- **Exercise description**
Each record, in full, must be restated word for word.

--- Input data Enclosed Below ---

-- ==== Sys2Proof/WellFormed.lean ====
section
/-! DEFINITION. Well-formed frames (the content rules of R132 and R135) and well-formed commands. -/

namespace Sys2Proof

/-- The number N stands for (R102). -/
def SegmentSize.toNat : SegmentSize → Nat
  | .n4 => 4
  | .n8 => 8
  | .n16 => 16
  | .n32 => 32

/-- A period in 10 ms units within 2 to 200 (R103, R135). -/
def periodOk (pUnits : Octet) : Bool := 2 ≤ pUnits.toNat && pUnits.toNat ≤ 200

/-- A value of 1 to 8 octets (R5). -/
def PublishRecord.wf (r : PublishRecord) : Bool := 1 ≤ r.octets.length && r.octets.length ≤ Config.valueMax

/-- The body fits its kind on a segment of size `n` (R132, R135). The length of an ASSERT is not judged (R132). -/
def Body.wf (n : SegmentSize) : Body → Bool
  | .presence _ _ held _ pUnits => held ≤ Config.holdLimit && periodOk pUnits
  | .publish records =>
      1 ≤ records.length && records.length ≤ Config.recordsPerPublish && records.all PublishRecord.wf
  | .recall destination points =>
      destination.val < n.toNat && 1 ≤ points.length && points.length ≤ Config.idsPerRecall
  | .claim _ | .assert _ _ | .release _ | .farewell => true

/-- A frame that the Frame Checker of a station with segment size `n` does not count as invalid (R135). -/
def Frame.wf (n : SegmentSize) (f : Frame) : Bool := f.source.val < n.toNat && f.body.wf n

/-- Every command is well formed: its operand types (5-bit and 2-bit strap levels, octets, point ids 0 to 255, station
addresses 0 to 31) hold exactly the values the spec admits. What an octet on the SPI port or on the line may say is
judged by the meanings (R135, R175). -/
def Instr.wf : Instr → Bool
  | .reset | .resetRelease _ _ | .csnFall | .csnRise | .commandComplete _ | .getStation | .configure | .join
  | .leave | .resume | .clearCondition | .readPoint | .writePoint | .claimPoint | .releasePoint | .recallPoint
  | .subscribe | .unsubscribe | .readEvent | .readPeer | .lineIdleAfterSeeking | .frameEnd
  | .frameEndedWithoutCollision | .collision | .urgentSlot | .rankedSlot | .frameProcessorTakesFrame
  | .rosterFrameItem | .publishRecord | .claimHeard | .assertHeard | .releaseHeard | .recallHeard
  | .claimWindowExpiry _ | .refreshTimerExpiry _ | .staleTimerExpiry _ | .contenderTimerExpiry _
  | .listenTimerExpiry | .presenceTimerExpiry | .leaseExpiry | .silenceTimer2P _ | .silenceTimer5P _
  | .startBit | .characterReceived _ _ | .spiOctetClocked _ | .unknownCommand => true

end Sys2Proof
end

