/-! ### The SPI port -/

/-- CSN_FALL begins a transaction: RECEIVING with wait octets while fewer than 2 commands wait, IGNORING with fill octets
while 2 wait (R173, R174). CSN_RISE ends whatever the transaction was doing: the port is IDLE, MISO is at high impedance,
and every command in the queue stays there, its answer to be discarded (R170, R173). That the first octet is on MISO from
the fall of CSn is the model's reading of the moment (log entry 11). -/
def Obligations.ChipSelectBeginsAndEndsTransactions : Prop :=
  ∀ s : State,
    (s.pins.csnHigh = true → s.pins.inReset = false → s.host.queue.length < 2 →
      exec .csnFall s = .next { s with
        pins := { s.pins with csnHigh := false, miso := some 0x00 }
        host := { s.host with port := .receiving { code := none, count := none, kept := [], received := 0 } } }) ∧
    (s.pins.csnHigh = true → s.pins.inReset = false → 2 ≤ s.host.queue.length →
      exec .csnFall s = .next { s with
        pins := { s.pins with csnHigh := false, miso := some 0xFF }
        host := { s.host with port := .ignoring } }) ∧
    exec .csnRise s = .next { s with
      pins := { s.pins with csnHigh := true, miso := none }
      host := { s.host with port := .idle, queue := s.host.queue.map fun q => { q with live := false } } }

/-- The octets of a command, clocked in from the start of a transaction, become one queued command when the last octet
that the count announces arrives: it joins the queue at the tail, the lease restarts from zero in ACTIVE where L is not
0, the port is WAITING, and wait octets go on (R170, R171, R173, R197). The parameter octets kept are as many as the
command's form admits, and none for a command octet that names no command (log entry 12). The last octet may come as
SPI_OCTET_CLOCKED or as COMMAND_COMPLETE (log entry 11). -/
def Obligations.OctetsFormOneCommand : Prop :=
  ∀ (s : State) (code count : Octet) (params before : List Octet) (last : Octet),
    s.host.port = .receiving { code := none, count := none, kept := [], received := 0 } →
    params.length = count.toNat → code :: count :: params = before ++ [last] →
    let kept := match HostCommand.ofCode code with
      | some c => params.take c.maxParams
      | none => []
    let t : State := { s with
      host := { s.host with
        port := .waiting
        queue := s.host.queue ++ [{ code := code, count := count, params := kept, live := true }] }
      ctrl :=
        if s.station = .active then
          { s.ctrl with leaseTimer := if s.ctrl.config.lease = 0 then none else some 0 }
        else s.ctrl
      pins := { s.pins with miso := some 0x00 } }
    execAll (before.map .spiOctetClocked ++ [.commandComplete last]) s = .next t ∧
    execAll ((code :: count :: params).map .spiOctetClocked) s = .next t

--- End of Enclosed Input data ---

- **Output of the exercise**
-- ==== Sys2Proof/WellFormed.lean ====
section
/-! DEFINITION. Well-formed frames (the content rules of R132 and R135) and well-formed commands. -/

namespace Sys2Proof

/-- The number N stands for (R102). -/
def SegmentSize.toNat : SegmentSize → Nat
  | .n4 => 4
  | .n8 => 8
  | .n16 => 16
  | .n32 => 32

/-- A period in 10 ms units within 2 to 200 (R103, R135). -/
def periodOk (pUnits : Octet) : Bool := 2 ≤ pUnits.toNat && pUnits.toNat ≤ 200

/-- A value of 1 to 8 octets (R5). -/
def PublishRecord.wf (r : PublishRecord) : Bool := 1 ≤ r.octets.length && r.octets.length ≤ Config.valueMax

/-- The body fits its kind on a segment of size `n` (R132, R135). The length of an ASSERT is not judged (R132). -/
def Body.wf (n : SegmentSize) : Body → Bool
  | .presence _ _ held _ pUnits => held ≤ Config.holdLimit && periodOk pUnits
  | .publish records =>
      1 ≤ records.length && records.length ≤ Config.recordsPerPublish && records.all PublishRecord.wf
  | .recall destination points =>
      destination.val < n.toNat && 1 ≤ points.length && points.length ≤ Config.idsPerRecall
  | .claim _ | .assert _ _ | .release _ | .farewell => true

/-- A frame that the Frame Checker of a station with segment size `n` does not count as invalid (R135). -/
def Frame.wf (n : SegmentSize) (f : Frame) : Bool := f.source.val < n.toNat && f.body.wf n

/-- Every command is well formed: its operand types (5-bit and 2-bit strap levels, octets, point ids 0 to 255, station
addresses 0 to 31) hold exactly the values the spec admits. What an octet on the SPI port or on the line may say is
judged by the meanings (R135, R175). -/
def Instr.wf : Instr → Bool
  | .reset | .resetRelease _ _ | .csnFall | .csnRise | .commandComplete _ | .getStation | .configure | .join
  | .leave | .resume | .clearCondition | .readPoint | .writePoint | .claimPoint | .releasePoint | .recallPoint
  | .subscribe | .unsubscribe | .readEvent | .readPeer | .lineIdleAfterSeeking | .frameEnd
  | .frameEndedWithoutCollision | .collision | .urgentSlot | .rankedSlot | .frameProcessorTakesFrame
  | .rosterFrameItem | .publishRecord | .claimHeard | .assertHeard | .releaseHeard | .recallHeard
  | .claimWindowExpiry _ | .refreshTimerExpiry _ | .staleTimerExpiry _ | .contenderTimerExpiry _
  | .listenTimerExpiry | .presenceTimerExpiry | .leaseExpiry | .silenceTimer2P _ | .silenceTimer5P _
  | .startBit | .characterReceived _ _ | .spiOctetClocked _ | .unknownCommand => true

end Sys2Proof
end

/-! ### The SPI port -/

/-- CSN_FALL begins a transaction: RECEIVING with wait octets while fewer than 2 commands wait, IGNORING with fill octets
while 2 wait (R173, R174). CSN_RISE ends whatever the transaction was doing: the port is IDLE, MISO is at high impedance,
and every command in the queue stays there, its answer to be discarded (R170, R173). That the first octet is on MISO from
the fall of CSn is the model's reading of the moment (log entry 11). -/
def Obligations.ChipSelectBeginsAndEndsTransactions : Prop :=
  ∀ s : State,
    (s.pins.csnHigh = true → s.pins.inReset = false → s.host.queue.length < 2 →
      exec .csnFall s = .next { s with
        pins := { s.pins with csnHigh := false, miso := some 0x00 }
        host := { s.host with port := .receiving { code := none, count := none, kept := [], received := 0 } } }) ∧
    (s.pins.csnHigh = true → s.pins.inReset = false → 2 ≤ s.host.queue.length →
      exec .csnFall s = .next { s with
        pins := { s.pins with csnHigh := false, miso := some 0xFF }
        host := { s.host with port := .ignoring } }) ∧
    exec .csnRise s = .next { s with
      pins := { s.pins with csnHigh := true, miso := none }
      host := { s.host with port := .idle, queue := s.host.queue.map fun q => { q with live := false } } }

/-- The octets of a command, clocked in from the start of a transaction, become one queued command when the last octet
that the count announces arrives: it joins the queue at the tail, the lease restarts from zero in ACTIVE where L is not
0, the port is WAITING, and wait octets go on (R170, R171, R173, R197). The parameter octets kept are as many as the
command's form admits, and none for a command octet that names no command (log entry 12). The last octet may come as
SPI_OCTET_CLOCKED or as COMMAND_COMPLETE (log entry 11). -/
def Obligations.OctetsFormOneCommand : Prop :=
  ∀ (s : State) (code count : Octet) (params before : List Octet) (last : Octet),
    s.host.port = .receiving { code := none, count := none, kept := [], received := 0 } →
    params.length = count.toNat → code :: count :: params = before ++ [last] →
    let kept := match HostCommand.ofCode code with
      | some c => params.take c.maxParams
      | none => []
    let t : State := { s with
      host := { s.host with
        port := .waiting
        queue := s.host.queue ++ [{ code := code, count := count, params := kept, live := true }] }
      ctrl :=
        if s.station = .active then
          { s.ctrl with leaseTimer := if s.ctrl.config.lease = 0 then none else some 0 }
        else s.ctrl
      pins := { s.pins with miso := some 0x00 } }
    execAll (before.map .spiOctetClocked ++ [.commandComplete last]) s = .next t ∧
    execAll ((code :: count :: params).map .spiOctetClocked) s = .next t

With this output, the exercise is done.